MORE FROM ROBERT HEINLEIN



HEINLEIN, ROBERT
American author
(1907-1988)











See also: 
• “The capacity of the human mind for swallowing nonsense and spewing it forth in violent and repressive action has never yet been plumbed” (Revolt in 2100, postscript, 1953)

• “Correct morality can only be derived from what man is — not from what do-gooders and well-meaning aunt Nellies would like him to be.” (Starship Troopers, 1959)

• “How can I possibly put a new idea into your heads, if I do not first remove your delusions?” ("Doctor Pinero" in Life-Line, 1939)

• “I have never been impressed by the formal schools of ethics. I had sampled them—public libraries are a ready source of recreation for an actor short of cash—but I had found them as poor in vitamins as a mother-in-law’s kiss. Given time and plenty of paper, a philosopher can prove anything. I had the same contempt for the moral instruction handed to most children. Much of it is prattle and the parts they really seem to mean are dedicated to the sacred proposition that a “good” child is one who does not disturb mother’s nap and a “good” man is one who achieves a muscular bank account without getting caught. No, thanks!” (Double Star, 1956)

• “Man is not a rational animal, he is a rationalizing animal.” (Assignment in Eternity, 1953)

• “Morals — all correct moral laws — derive from the instinct to survive. Moral behavior is survival behavior above the individual level.” (Starship Troopers, 1959)

• “No philosophy that he had ever heard or read gave any reasonable purpose for man's existence, nor any rational clue to his proper conduct. Basking in the sunshine might be as good a thing to do with one's life as any other — but it was not for him and he knew it, even if he could not define how he knew it.” (Methuselah’s Children, 1958)

• “A religion is sometime a source of happiness, and I would not deprive anyone of happiness. But it is a comfort appropriate for the weak, not for the strong. The great trouble with religion — any religion — is that a religionist, having accepted certain propositions by faith, cannot thereafter judge those propositions by evidence. One may bask at the warm fire of faith or choose to live in the bleak uncertainty of reason — but one cannot have both.” (Friday, 1983)

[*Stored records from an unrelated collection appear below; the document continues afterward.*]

-- ==== Sys2Proof/Machine/Sync.lean ====
section
/-! DEFINITION. What releases waiting splits: semaphores (R252), the team and set barriers (R198, R199), set phases (R200), work
queues (R201 to R203), and the retirement of a group (R162, R198 to R200). -/

namespace Sys2Proof.Machine

open Sys2Proof

/-- A waiting split released: READY at the PC where it continues, or parked by R31 (R31, R158, R197). -/
def releaseSplit (clock : Nat) (g : Group) (sp : Split) : Split :=
  { sp with st := if sp.park && g.inFlight sp.lanes then .sparked else .ready,
            pc := sp.cont, wait := .none, wid := 0, park := false, since := clock }

/-- A release recorded in a split that stays WAITING until its group resumes (R362 step 2). -/
def recordRelease (sp : Split) : Split := { sp with wait := .freed, wid := 0 }

/-- A group is stopped by a trap, so that a release of one of its table's splits is recorded (R362 step 2). -/
def Group.frozen (g : Group) : Bool := g.raised.isSome || g.stop.isSome

/-- The waiting splits of a group that meet a test released: in its table, where they then merge by R161, or, of a stopped group and of a saved
block, recorded (R362 step 2). The release of a wait is an acquire of the group (R231). -/
def releaseIf (clock : Nat) (g : Group) (p : Split → Bool) : Group :=
  let p1 (sp : Split) : Bool := sp.st == .waiting && p sp
  let note (sp : Split) : Split := if p1 sp then recordRelease sp else sp
  let free (sp : Split) : Split := if p1 sp then releaseSplit clock g sp else sp
  let g1 : Group :=
    { g with splits := g.splits.map (if g.frozen then note else free), saved := g.saved.map (fun b => { b with splits := b.splits.map note })
             stale := if g.splits.any p1 || g.saved.any (fun b => b.splits.any p1) then [] else g.stale }
  if !g.frozen && g.splits.any p1 then mergeSame g1 else g1

/-- The split of a wait released. -/
def releaseWid (s : State) (wid : Nat) : State :=
  { s with groups := s.groups.map (fun g => releaseIf s.clock g (fun sp => sp.wid == wid)) }

/-- A semaphore of a team. -/
def Team.sem (t : Team) (n : Nat) : Sem := mget {} t.sems n

/-- A semaphore replaced. -/
def Team.setSem (t : Team) (n : Nat) (x : Sem) : Team := { t with sems := mset {} t.sems n x }

/-- The serving loop of R252: the count left, the waiters served and the waiters left. -/
def semServe : Nat → List (Nat × Nat) → Nat × List Nat × List (Nat × Nat)
  | v, [] => (v, [], [])
  | v, (w, n) :: t => if n ≤ v then let r := semServe (v - n) t; (r.1, w :: r.2.1, r.2.2) else (v, [], (w, n) :: t)

/-- A semaphore increment by n (R252): the new semaphore and the waits served. -/
def semAdd (x : Sem) (n : Nat) : Sem × List Nat :=
  let v := if x.val + n > 65535 then 65535 else x.val + n
  let r := semServe v x.waiters
  ({ val := r.1, ovf := x.ovf || decide (x.val + n > 65535), waiters := r.2.2 }, r.2.1)

/-- An increment of a team's semaphore (R252); held for a team that is not placed (R375). -/
def semIncr (s : State) (team n k : Nat) : State :=
  match s.team? team with
  | none => s
  | some t =>
    if !t.placed then s.setTeam { t with held := t.held ++ List.replicate k (.incr n) }
    else
      let r := semAdd (t.sem n) k
      r.2.foldl releaseWid (s.setTeam (t.setSem n r.1))

/-- Waiters leave the queues of a team's semaphores unserved, and then the loop of R252 runs (R379, R388). -/
def semLeave (s : State) (team : Nat) (wids : List Nat) : State :=
  match s.team? team with
  | none => s
  | some t =>
    let rs := t.sems.map (fun x => (x.1, semAdd { x.2 with waiters := x.2.waiters.filter (fun w => !wids.contains w.1) } 0))
    (rs.flatMap (fun r => r.2.2)).foldl releaseWid (s.setTeam (rs.foldl (fun t r => t.setSem r.1 r.2.1) t))

/-- A team is a member of a set (Table 08.6). -/
def memberOf (q : SetSt) (tix : Nat) : Bool :=
  match q.list with
  | some ms => ms.contains tix
  | none => decide (q.first ≤ tix) && (tix - q.first) % (max q.stride 1) == 0 && decide ((tix - q.first) / (max q.stride 1) < q.count)

/-- The groups of a team. -/
def groupsOf (s : State) (team : Nat) : List Group := s.groups.filter (fun g => g.team == team)

/-- The entries of a group that hold lanes. -/
def held (g : Group) : List Split := g.splits.filter (fun sp => sp.st != .free)

/-- Every entry that holds lanes waits at a barrier that meets a test, at one PC (R198); a group that a diversion takes from its wait has not
arrived (R379). -/
def arrivedAt (g : Group) (p : Wait → Bool) : Bool :=
  match held g with
  | [] => false
  | sp :: rest => g.hold != .divert && p sp.wait && rest.all (fun q => p q.wait && q.pc == sp.pc)

/-- Waiting at BART. -/
def isBart : Wait → Bool
  | .bart => true
  | _ => false

/-- Waiting at BARS of a slot. -/
def isBars (slot : Nat) : Wait → Bool
  | .bars n _ _ => n == slot
  | _ => false

/-- Every split of a group, those of its saved block with them. -/
def allSplits (g : Group) : List Split :=
  g.splits ++ (match g.saved with
    | some b => b.splits
    | none => [])

/-- Every waiting split of a group whose wait meets a test released, with `kd` of a set barrier written with a value (R198, R199). -/
def releaseGroup (clock : Nat) (g : Group) (p : Wait → Bool) (v : Bool) : Group :=
  let g1 := (allSplits g).foldl (fun g sp => match sp.wait with
    | .bars _ kd act => if p sp.wait then g.setPred kd act (if v then BitVec.allOnes 32 else 0) else g
    | _ => g) g
  releaseIf clock g1 (fun sp => p sp.wait)

/-- The groups of a team released from a barrier. -/
def releaseTeam (s : State) (team : Nat) (p : Wait → Bool) (v : Bool) : State :=
  { s with groups := s.groups.map (fun g => if g.team = team then releaseGroup s.clock g p v else g) }

/-- Every group of a team has retired or arrived, and some group waits. -/
def teamAt (s : State) (team : Nat) (p : Wait → Bool) : Bool :=
  (groupsOf s team).all (fun g => g.retired || arrivedAt g p) && (groupsOf s team).any (fun g => arrivedAt g p)

/-- The team barrier tested (R198). -/
def testBart (s : State) (team : Nat) : State :=
  if teamAt s team isBart then releaseTeam s team isBart true else s

/-- The live member teams of a set. -/
def membersLive (s : State) (l : Launch) (q : SetSt) : List Team :=
  s.teams.filter (fun t => t.lch == l.lch && !t.killed && memberOf q t.tix)

/-- A set of a launch replaced. -/
def setSet (l : Launch) (n : Nat) (q : SetSt) : Launch := { l with sets := setAt l.sets n q }

/-- A core recorded at the barriers of a set with its epoch (R236). -/
def SetSt.record (q : SetSt) (core : Nat) (epoch : Word) : SetSt :=
  { q with recs := (core, epoch) :: q.recs.filter (fun r => r.1 != core) }

/-- The cores recorded at the barriers of a set drained to their epochs, as far as the channels serve them; the record of one that has drained
is removed (R236, R342). -/
def drainSet (s : State) (lch n : Nat) : State :=
  match s.launch? lch with
  | none => s
  | some l =>
    match l.sets[n]? with
    | none => s
    | some q =>
      let s1 := q.recs.foldl (fun s r => drainWait s r.1 (upTo r.2)) s
      s1.setLaunch (setSet l n { q with recs := q.recs.filter (fun r => dirtyLeft s1 r.1 (upTo r.2)) })

/-- Every core recorded at the barriers of a set has drained. -/
def setDrained (s : State) (lch n : Nat) : Bool := (s.launch? lch).all (fun l => (l.sets[n]?).all (fun q => q.recs.isEmpty))

/-- A set barrier tested (R199): every live member team has arrived, or its groups have all retired. Its completion drains the recorded
cores first, and is an acquire of each member's core (R236). -/
def testBars (s : State) (l : Launch) (n : Nat) (q : SetSt) : State :=
  let ms := membersLive s l q
  let p := isBars q.slot
  let done := ms.all (fun t => (groupsOf s t.uid).all (fun g => g.retired || arrivedAt g p))
    && ms.any (fun t => (groupsOf s t.uid).any (fun g => arrivedAt g p))
    && decide (q.count ≤ ms.length + (q.count - q.counter))
  if q.cores && done then
    let s1 := drainSet s l.lch n
    if setDrained s1 l.lch n then ms.foldl (fun s t => acquireCore (releaseTeam s t.uid p true) t.core) s1 else s1
  else s

/-- The sets of a launch that contain a team, with their numbers. -/
def setsOf (l : Launch) (tix : Nat) : List (Nat × SetSt) :=
  ((List.range l.sets.length).zip l.sets).filter (fun x => memberOf x.2 tix)

/-- The phase of a set tested after an arrival or a retirement (R200). -/
def testPhase (l : Launch) (q : SetSt) : SetSt :=
  if q.count * l.lr.gpt - q.gone ≤ q.arrivals then { q with phase := q.phase + 1, arrivals := 0 } else q

/-- A group that has exited all its lanes retires (R162): it leaves the expected counts of R200 and counts as arrived at every
barrier of its team and sets. The retirement is a release at SYSTEM scope, which waits for what it must find performed (R231, R236,
R422). -/
def retireGroup (s0 : State) (u : Nat) : State :=
  match s0.group? u with
  | none => s0
  | some g =>
    let core := ((s0.team? g.team).map (fun t => t.core)).getD 0
    let s := drainWait s0 core (fun _ => true)
    if dirtyLeft s core (fun _ => true) || !(outstanding s u core 6).isEmpty then s else
    let s1 := s.setGroup { g with retired := true, pends := [], failed := [] }
    match s1.team? g.team with
    | none => s1
    | some t =>
      let s2 := testBart s1 t.uid
      match s2.launch? t.lch with
      | none => s2
      | some l =>
        let l1 := (setsOf l t.tix).foldl (fun l x => setSet l x.1 (testPhase l { x.2 with gone := x.2.gone + 1 })) l
        (setsOf l1 t.tix).foldl (fun s x => testBars s l1 x.1 x.2) (s2.setLaunch l1)

/-- The groups whose lanes have all exited, and which could not retire at once, retire (R162, R422). -/
def retirePending (s : State) : State :=
  (s.groups.filter (fun g => g.exm == 0xFFFFFFFF && !g.retired)).foldl (fun s g => retireGroup s g.uid) s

• “The hardest part about gaining any new idea is sweeping out the false idea occupying that niche. As long as that niche is occupied, evidence and proof and logical demonstration get nowhere. But once the niche is emptied of the wrong idea that has been filling it — once you can honestly say, "I don't know", then it becomes possible to get at the truth.” (Gwen Novak /Hazel Stone, The Cat Who Walks Through Walls, 1985)

• “You don’t pay back, you pay forward.” (Answer to Jerry Pournelle when he asked Heinlein how he could pay him back for helping him with his writing career, as reported in Pournell’s Starswarm, 1997)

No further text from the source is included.